Este texto sigue la postura de Manin, Przeworski y Stokes (1999), quienes plantean que la responsividad es una manifestación del principio de representación junto con la rendición de cuentas. En concordancia con Pitkin, para estos autores la responsividad es el resultado o la evidencia de que las acciones de gobierno se alinean a los preferencias o intereses de los ciudadanos. Sin embargo, para ellos la idea de los “ciudadanos” adquiere el sentido específico de “las mayorías”. Por lo tanto, un gobierno es representativo en la medida en que sus acciones están guiadas por lo que dictan las “mayorías”, especialmente aquellas que los llevaron al poder. Puesto de esta manera, pareciera que responsividad y representación son lo mismo.
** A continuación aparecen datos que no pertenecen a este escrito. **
/-- A command reads its own unit only (R18, R27). -/
theorem afterCommand_congr {i : Instr} {s s' : State} (h : SameUnit (unitOf i) s s') :
    AgreeOn (unitOf i) s s' (afterCommand s i) (afterCommand s' i) := by
  cases i with
  | ckClr => exact ⟨rfl, _, rfl, rfl⟩
  | ckByte b => exact ⟨congrArg (pushByte b) h, _, rfl, rfl⟩
  | ckWord w => exact ⟨congrArg (fun c => pushByte (laterByte w) (pushByte (earlierByte w) c)) h, _, rfl, rfl⟩
  | ckRead =>
    have hck : s.ck = s'.ck := h
    refine ⟨h, _, rfl, ?_⟩
    rw [hck]
    rfl
  | btSet sel v =>
    cases hsel : timeFieldOfSel sel with
    | none =>
      rw [afterCommand_of_exec (exec_btSet_of_none hsel v s), afterCommand_of_exec (exec_btSet_of_none hsel v s')]
      exact agreeOn_raiseError h _
    | some f =>
      obtain rfl := timeFieldOfSel_some hsel
      rw [afterCommand_of_exec (exec_btSet_selOfField f v s), afterCommand_of_exec (exec_btSet_selOfField f v s')]
      exact ⟨congrArg (storeField f v) h, _, rfl, rfl⟩
  | btEnc =>
    have hbt : s.bt = s'.bt := h
    simp only [afterCommand, exec_btEnc, execBtEnc, hbt]
    cases firstOutOfRange s'.bt.fields with
    | none => exact ⟨rfl, _, rfl, rfl⟩
    | some f => exact agreeOn_raiseError h _
  | btRd sel =>
    have hbt : s.bt = s'.bt := h
    cases hsel : payloadWordOfSel sel with
    | none =>
      rw [afterCommand_of_exec (exec_btRd_of_none hsel s), afterCommand_of_exec (exec_btRd_of_none hsel s')]
      exact agreeOn_raiseError h _
    | some k =>
      rw [afterCommand_of_exec (exec_btRd_of_sel hsel s), afterCommand_of_exec (exec_btRd_of_sel hsel s'),
        readPayload_eq, readPayload_eq, hbt]
      exact ⟨rfl, _, rfl, rfl⟩
  | scNext sel =>
    have hsc : s.sc = s'.sc := h
    cases hsel : counterOfSel sel with
    | none =>
      rw [afterCommand_of_exec (exec_scNext_of_none hsel s), afterCommand_of_exec (exec_scNext_of_none hsel s')]
      exact agreeOn_raiseError h _
    | some k =>
      obtain rfl := counterOfSel_some hsel
      rw [afterCommand_of_exec (exec_scNext_selOfCounter k s), afterCommand_of_exec (exec_scNext_selOfCounter k s'),
        advanceCounter, advanceCounter, hsc]
      exact ⟨rfl, _, rfl, rfl⟩

/-- Settles O46 by `afterCommand_congr` at the command's unit. -/
theorem responseDependsOnOwnUnit : Obligations.ResponseDependsOnOwnUnit := by
  intro i s s' hck hbt hsc
  have hsame : SameUnit (unitOf i) s s' := by
    cases hunit : unitOf i with
    | ck => exact hck hunit
    | bt => exact hbt hunit
    | sc => exact hsc hunit
  obtain ⟨hunit, r, hr, hr'⟩ := afterCommand_congr hsame
  refine ⟨_, _, r, exec_eq_afterCommand i s, exec_eq_afterCommand i s', hr, hr', fun h => ?_, fun h => ?_, fun h => ?_⟩
  all_goals
    rw [h] at hunit
    exact hunit

/-! #### Runs of words, unit by unit -/

/-- A word that is no command of the unit leaves the unit's registers (R18, R98). -/
theorem wordState_frame {u : BlockUnit} {cmd : Word} (hu : ofUnit u cmd = false) (s : State) :
    SameUnit u (wordState s cmd) s := by
  cases hdecode : decode cmd with
  | ok i =>
    rw [wordState_of_decode hdecode]
    exact afterCommand_frame (by simpa [ofUnit, hdecode] using hu) s
  | error e =>
    rw [wordState_illegal s hdecode]
    exact sameUnit_raiseError u _ s

theorem wordState_congr {u : BlockUnit} {cmd : Word} (hu : ofUnit u cmd = true) {s s' : State} (h : SameUnit u s s') :
    SameUnit u (wordState s cmd) (wordState s' cmd) := by
  cases hdecode : decode cmd with
  | ok i =>
    obtain rfl : unitOf i = u := by simpa [ofUnit, hdecode] using hu
    rw [wordState_of_decode hdecode, wordState_of_decode hdecode]
    exact (afterCommand_congr h).1
  | error e => simp [ofUnit, hdecode] at hu

/-- Leaving out the words of the other units, and the illegal ones, does not matter to a unit (R18, R122). -/
theorem foldl_filter_ofUnit (u : BlockUnit) (cmds : List Word) {s s' : State} (h : SameUnit u s s') :
    SameUnit u (cmds.foldl wordState s) ((cmds.filter (ofUnit u)).foldl wordState s') := by
  induction cmds generalizing s s' with
  | nil => exact h
  | cons cmd cmds ih =>
    cases hu : ofUnit u cmd with
    | true =>
      rw [List.filter_cons_of_pos hu]
      exact ih (wordState_congr hu h)
    | false =>
      rw [List.filter_cons_of_neg (Bool.eq_false_iff.mp hu)]
      exact ih ((wordState_frame hu s).trans h)

/-- Settles O45: `foldl_filter_ofUnit` at each of the three units. -/
theorem unitsDoNotInterfere : Obligations.UnitsDoNotInterfere := by
  intro cmds s
  have hunit u := foldl_filter_ofUnit u cmds (SameUnit.refl u s)
  exact ⟨_, _, _, _, runWords_eq_foldl _ _, runWords_eq_foldl _ _, hunit .ck, runWords_eq_foldl _ _, hunit .bt,
    runWords_eq_foldl _ _, hunit .sc⟩

end Sys2Proof.Proofs
end

section
/-! The words of a byte list and its checksum when bytes are appended (R55, R57, R65). -/

namespace Sys2Proof.Proofs

open Sys2Proof.Machine

/-- A byte at an even position is in no complete word (R57, decision D5). -/
theorem completeWords_append_one {b : List Byte} (x : Byte) (heven : b.length % 2 = 0) :
    completeWords (b ++ [x]) = completeWords b := by
  induction b using completeWords.induct with
  | case1 u v rest ih =>
    have hrest : rest.length % 2 = 0 := by simpa [Nat.add_assoc] using heven
    rw [List.cons_append, List.cons_append, completeWords_cons, completeWords_cons, ih hrest]
  | case2 b hshort =>
    match b, hshort with
    | [], _ => rfl
    | [_], _ => exact nomatch heven
    | u :: v :: rest, hshort => exact absurd rfl (hshort u v rest)

theorem cksum_append_one {b : List Byte} (x : Byte) (heven : b.length % 2 = 0) : cksum (b ++ [x]) = cksum b := by
  rw [cksum, completeWords_append_one x heven, cksum]

/-- The word just completed is not summed yet: the checksum is the sum of the words before it (R55, R65). -/
theorem cksum_append_pair {b : List Byte} (x y : Byte) (heven : b.length % 2 = 0) :
    cksum (b ++ [x, y]) = (completeWords b).sum := by
  rw [cksum_eq_sum, completeWords_append_pair b x y heven, List.dropLast_concat]

/-- Settles O21 by `cksum_append_one`. -/
theorem danglingByteChangesNothing : Obligations.DanglingByteChangesNothing := fun _ x => cksum_append_one x

/-- Settles O22: by `cksum_append_pair` the last word is not in the sum, and the word before the last is the one added. -/
theorem lastWordIsNeverSummed : Obligations.LastWordIsNeverSummed := by
  intro b x y u v heven
  constructor
  · rw [cksum_append_pair x y heven, cksum_append_pair u v heven]
  · have hpair : (b ++ [x, y]).length % 2 = 0 := by simpa using heven
    have hsplit : b ++ [x, y, u, v] = b ++ [x, y] ++ [u, v] := by simp
    rw [hsplit, cksum_append_pair u v hpair, completeWords_append_pair b x y heven, List.sum_append,
      List.sum_singleton, cksum_append_pair x y heven, BitVec.toNat_add, littleEndianWord_toNat]

end Sys2Proof.Proofs
end

section
/-! The CK registers of a stream of bytes (R63), and what a command does to them. -/

namespace Sys2Proof.Proofs

open Sys2Proof.Machine

/-! #### Pushing bytes -/

/-- The CK registers after these bytes are pushed, in order (R60). -/
def pushBytes (c : CkRegs) (b : List Byte) : CkRegs := b.foldl (fun c x => pushByte x c) c

theorem pushBytes_append (c : CkRegs) (a b : List Byte) : pushBytes c (a ++ b) = pushBytes (pushBytes c a) b :=
  List.foldl_append

theorem ckHolds_cleared : CkHolds CkRegs.cleared [] where
  acc := rfl
  hv := rfl
  hold := rfl
  lv := rfl
  low := rfl

theorem sum_dropLast_add_getLast (ws : List Half) : ws.dropLast.sum + ws.getLast?.getD 0 = ws.sum := by
  rcases List.eq_nil_or_concat' ws with rfl | ⟨ws, w, rfl⟩
  · rfl
  · simp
Sin embargo, cuando se considera que: a) las elecciones no son el único y exclusivo mecanismo con el que cuentan los ciudadanos para mandar señales e incentivar la acción de sus gobiernos, b) que los gobiernos no pueden solo atender preferencias canalizadas por la vía electoral (visiones mayoritarias), sino que también amerita la atención de demandas que grupos específicos han encontrado la manera de expresar; entonces se puede comenzar a pensar en la responsividad como un concepto que forma parte del fenómeno más amplio de la representación democrática.
En lo que respecta a la rendición de cuentas, se puede sintetizar este concepto como aquello que se presenta cuando un actor puede llamar a otro actor para que explique, justifique, se responsabilice por sus acciones emprendidas y asuma las consecuencias (sanción o recompensa, por ejemplo). En términos políticos, el aporte de Schedler es de suma utilidad pues define a la rendición de cuentas como el fenómeno que se presenta cuando “un actor A está obligado a informar a B sobre las acciones y decisiones (pasadas o futuras) de A, a justificarlas y a sufrir el castigo en caso de una conducta indebida” (1999: 17)19. En estos términos, pareciera que la rendición de cuentas está vinculada no solo a la idea de la responsividad, sino a la de la representación ya que alude a la capacidad que tienen los ciudadanos para evaluar (y eventualmente premiar o sancionar) el desempeño (o capacidad de respuesta) de sus gobernantes. Pero ¿cómo se materializa la rendición de cuentas? Recuperando la discusión de las pasadas líneas, mucho se ha destacado a las elecciones como el mecanismo por excelencia de rendición de cuentas.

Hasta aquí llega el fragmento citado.